I need a plain text representation of an arbitrary HTML file (e.g., a blog post). So far that's not a problem, there are dozens of HTML to txt converters. However, the text in paragraphs (read "p
elements") should be justified in the plain text view (to a certain amount of columns) and, if possible, hyphenated to give a better readable result. Also, the resulting text file must be UTF-8 or UTF-16.
Simple plain text conversation I can do with XSLT, that's near to trivial. But the justification of text is beyond its possibilities (not quite true, because XSLT is Turing complete, but close enough to reality).

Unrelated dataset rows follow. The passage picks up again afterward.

/-- Settles O17: the fields of the frame are the registers, and a TICK drives the frame of the bank it leaves. -/
theorem encodeShowsTheFrameOfTheBank : Obligations.EncodeShowsTheFrameOfTheBank := by
  refine ⟨decodeCmd_encode, fun s => ⟨exec_encode s, fun hb k => ?_, fun hr a => ?_⟩⟩
  · rw [unpackField_snapshotOf]
    exact bankInRange_toNat hb k
  · exact ⟨_, _, exec_tick_running hr a, iteration_out s.phase (s.latchAnswer a), exec_encode _⟩

end Sys2Proof.Machine

/-! ## The sequencer: START, TICK and the rows of the phase table (spec/42_sequencer.md R101 to R117) -/

namespace Sys2Proof.Machine

/-! ### START, and a TICK of a core that is not running (R101, R102) -/

/-- Settles O26: the only legal run state with `started = 0` is the idle one, and the hardware drops the second START
that `exec_start_started` refuses. -/
theorem startBeginsTheOneRun : Obligations.StartBeginsTheOneRun := by
  refine ⟨decodeCmd_start, fun s => ⟨fun hs => ⟨exec_start_idle hs, ?_⟩, fun hs => ⟨exec_start_started hs, ?_⟩⟩⟩
  · rintro (⟨-, -, hp, ht⟩ | ⟨h, -⟩ | ⟨h, -⟩ | ⟨h, -⟩)
    · exact ⟨hp, ht⟩
    all_goals exact absurd (hs.symm.trans h) (by decide)
  · intro rest he
    refine hardwareStep_refused he ?_
    rw [step_event he (decodeCmd_start s.cfg)]
    exact exec_start_started hs

/-- Settles O27, by `exec_tick_idle`. -/
theorem tickOfAnIdleCoreHasNoEffect : Obligations.TickOfAnIdleCoreHasNoEffect := fun s a h =>
  exec_tick_idle ((not_isRunning_iff s).2 (h.imp_right Or.symm)) a

/-! ### What moves the position (R103, R104) -/

theorem exec_row_selected {p : Phase} {s : State} (hr : IsRunning s) (hp : s.phase = p) :
    exec p.instr s = .next (iteration p s) := by
  rw [exec_row, rowTick_selected hr hp]

/-- A TICK of a running core performs the row its position selects, on the transport's answer (R103). -/
theorem exec_tick_eq_row {s : State} (h : IsRunning s) (a : Answer) :
    exec (.tick a) s = exec s.phase.instr (s.latchAnswer a) := by
  rw [exec_tick_running h, exec_row_selected (p := s.phase) (s := s.latchAnswer a) h rfl]

/-- An iteration answered ok moves the position to its successor: the durations of a legal configuration fit `t`, so the
count does not wrap. -/
theorem iteration_positionAdvanced {s : State} (hc : s.cfg.Legal) (hpos : PositionLegal s) (hp : s.phase ≠ .done)
    (ha : s.txFail = false) : PositionAdvanced s (iteration s.phase s) := by
  have hdur := (phaseDur_bounds hc hp).2
  have ht := hpos.1 hp
  by_cases hn : s.t.toNat + 1 < phaseDur s.cfg s.phase
  · rw [iteration_ok_stay s.phase s ha hn]
    exact .inl ⟨hn, rfl, by rw [BitVec.toNat_ofNat]; omega⟩
  · rw [iteration_ok_last s.phase s ha hn]
    exact .inr ⟨by omega, nextPhase_code hp, rfl⟩

/-- Answered fail an iteration leaves the position; answered ok it sends a frame and moves the position. -/
theorem iteration_position {s : State} (hc : s.cfg.Legal) (hpos : PositionLegal s) (hp : s.phase ≠ .done) :
    ((iteration s.phase s).phase = s.phase ∧ (iteration s.phase s).t = s.t ∧ (iteration s.phase s).wire = s.wire) ∨
    ((iteration s.phase s).wire.length = s.wire.length + 1 ∧ PositionAdvanced s (iteration s.phase s)) := by
  cases ha : s.txFail with
  | true =>
    rw [iteration_fail s.phase s ha]
    exact .inl ⟨rfl, rfl, rfl⟩
  | false =>
    exact .inr ⟨by simp [iteration_wire, ha], iteration_positionAdvanced hc hpos hp ha⟩

theorem exec_position {i : Instr} {s t : State} (hc : s.cfg.Legal) (hpos : PositionLegal s) (hi : i ≠ .reset)
    (h : exec i s = .next t) :
    (t.phase = s.phase ∧ t.t = s.t ∧ t.wire = s.wire) ∨
    (IsRunning s ∧ t.wire.length = s.wire.length + 1 ∧ PositionAdvanced s t) := by
  obtain rfl | ⟨j, v, -, -, rfl⟩ | ⟨-, o, rfl⟩ | ⟨-, -, rfl⟩ | ⟨hr, -⟩ | ⟨a, -, hr, rfl⟩ | ⟨-, hr, rfl⟩ :=
    exec_next_cases h
  · exact .inl ⟨rfl, rfl, rfl⟩
  · exact .inl ⟨rfl, rfl, rfl⟩
  · exact .inl ⟨rfl, rfl, rfl⟩
  · exact .inl ⟨rfl, rfl, rfl⟩
  · exact absurd hr hi
  · exact (iteration_position (s := s.latchAnswer a) hc hpos hr.2.2).imp_right fun hm => ⟨hr, hm⟩
  · exact (iteration_position hc hpos hr.2.2).imp_right fun hm => ⟨hr, hm⟩

/-- Settles O40, by `exec_position`, `iteration_positionAdvanced` and `exec_tick_eq_row`. -/
theorem positionMovesOnlyForward : Obligations.PositionMovesOnlyForward :=
  ⟨fun _ _ _ hc hpos hi h => exec_position hc hpos hi h,
    fun s hc hpos hr => ⟨_, exec_tick_running hr .ok,
      iteration_positionAdvanced (s := s.latchAnswer .ok) hc hpos hr.2.2 rfl⟩,
    fun _ a hr => exec_tick_eq_row hr a⟩

/-! ### What ends a run (R117) -/

theorem exec_position_ne {i : Instr} {s t : State} (h : exec i s = .next t) (hm : (t.phase, t.t) ≠ (s.phase, s.t)) :
    i = .reset ∨ (∃ a, i = .tick a) ∨ ∃ p : Phase, i = p.instr := by
  obtain rfl | ⟨j, v, -, -, rfl⟩ | ⟨-, o, rfl⟩ | ⟨-, -, rfl⟩ | ⟨hi, -⟩ | ⟨a, hi, -, -⟩ | ⟨hi, -, -⟩ :=
    exec_next_cases h
  · exact absurd rfl hm
  · exact absurd rfl hm
  · exact absurd rfl hm
  · exact absurd rfl hm
  · exact .inl hi
  · exact .inr (.inl ⟨a, hi⟩)
  · exact .inr (.inr ⟨s.phase, hi⟩)

/-- An iteration that ends a run was the last of the table, or its frame was answered fail. -/
theorem iteration_ends_run {s : State} (hr : IsRunning s) (hend : ¬ IsRunning (iteration s.phase s)) :
    ((iteration s.phase s).phase = .done ∧ (iteration s.phase s).fault = false ∧ (iteration s.phase s).wire ≠ s.wire) ∨
    ((iteration s.phase s).fault = true ∧ (iteration s.phase s).txFail = true) := by
  obtain ⟨hs, hf, hp⟩ := hr
  obtain ⟨ha, h⟩ | ⟨-, -, h⟩ | ⟨-, -, h⟩ := iteration_cases s.phase s
  · rw [h]
    exact .inr ⟨rfl, ha⟩
  · rw [h] at hend
    exact absurd ⟨hs, hf, hp⟩ hend
  · rw [h] at hend ⊢
    have hdone : nextPhase s.phase = .done := not_not.1 fun hn => hend ⟨hs, hf, hn⟩
    exact .inl ⟨hdone, hf, by simp⟩

theorem exec_ends_run {i : Instr} {s t : State} (h : exec i s = .next t) (hr : IsRunning s) (hend : ¬ IsRunning t) :
    i = .reset ∨ (t.phase = .done ∧ t.fault = false ∧ t.wire ≠ s.wire) ∨ (t.fault = true ∧ t.txFail = true) := by
  obtain rfl | ⟨j, v, -, hn, -⟩ | ⟨-, o, rfl⟩ | ⟨-, hs, -⟩ | ⟨hi, -⟩ | ⟨a, -, -, rfl⟩ | ⟨-, -, rfl⟩ :=
    exec_next_cases h
  · exact absurd hr hend
  · exact absurd hr hn
  · exact absurd hr hend
  · exact absurd (hr.1.symm.trans hs) (by decide)
  · exact .inl hi
  · exact .inr (iteration_ends_run (s := s.latchAnswer a) hr hend)
  · exact .inr (iteration_ends_run hr hend)

/-- Settles O41, by `exec_position_ne` and `exec_ends_run`. -/
theorem nothingButTicksMovesTheSequencer : Obligations.NothingButTicksMovesTheSequencer :=
  fun _ _ _ h => ⟨exec_position_ne h, exec_ends_run h⟩

/-! ### One row of the phase table, whichever it is (R103, R143) -/

theorem decodePhase_code (p : Phase) : decodePhase p.code = .ok p.instr := by
  rw [decodePhase, phaseOfCode_code]

theorem ofNat_toNat_add_one (x : BitVec 11) : BitVec.ofNat 11 (x.toNat + 1) = x + 1 := by
  rw [BitVec.ofNat_add, BitVec.ofNat_toNat, BitVec.setWidth_eq]
  rfl

/-- An iteration answered ok, with the two ends of R104 in one. -/
theorem iteration_ok (p : Phase) (s : State) (h : s.txFail = false) :
    iteration p s = { s with
      ch := actedBank p s
      out := .txFrame (actedFrame p s)
      wire := s.wire ++ [actedFrame p s]
      led := ledAfter s.cfg p s.t.toNat s.led
      phase := if s.t.toNat + 1 < phaseDur s.cfg p then p else nextPhase p
      t := if s.t.toNat + 1 < phaseDur s.cfg p then s.t + 1 else 0 } := by
  by_cases hn : s.t.toNat + 1 < phaseDur s.cfg p
  · rw [iteration_ok_stay p s h hn, ofNat_toNat_add_one, if_pos hn, if_pos hn]
  · rw [iteration_ok_last p s h hn, if_neg hn, if_neg hn]

/-- EVERY ROW ACTS AS R103 SAYS, once `dur` is the table's and `value` is what the row's writes leave in each channel. -/
theorem phaseRowActs {p : Phase} {dur : Config → Nat} {value : Config → Nat → Fin 16 → Option Int}
    (hdur : ∀ c, dur c = phaseDur c p)
    (hvalue : ∀ s : State, s.cfg.Legal → s.t.toNat < phaseDur s.cfg p →
      ∀ k, chan (actedBank p s) k = (value s.cfg s.t.toNat k).getD (chan s.ch k)) :
    PhaseRowActs p.instr p.code p (nextPhase p) dur value := by
  refine ⟨decodePhase_code p, ?_⟩
  rintro s hc hpos hr rfl
  refine ⟨actedBank s.phase s, hvalue s hc (hpos.1 hr.2.2), fun ha => ?_, fun ha => ?_⟩
  · refine ⟨_, fun hn hh => ledAfter_of_silent hn hh s.cfg s.t.toNat s.led, ?_⟩
    rw [exec_row_selected hr rfl, iteration_ok s.phase s ha, hdur]
    rfl
  · rw [exec_row_selected hr rfl, iteration_fail s.phase s ha]
    rfl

FOP and XSL-FO don't work either. They do as requested, but FOP's plain text output is horrible (the developers say, that it is not intended for such usage).
I also experimented with HTML -> XSLT -> Roff, but I'm stuck with groff and its Unicode support is far from optimal. Since there are characters like ellipses ("...") and typographically correct quotaion marks, it is quite cumbersome to tell groff in the XSLT stylesheet the escape sequences for dozens of Unicode characters.
Another way could be conversion to TeX and output as plain text, but I have never tried this before with (La)TeX.
Perhaps I have missed something really simple. Has anyone an idea, how I could achieve the above? By the way: A solution should preferably work without root rights to install, with PHP, Python, Perl, XSLT or any program found in a half-decent Linux distro.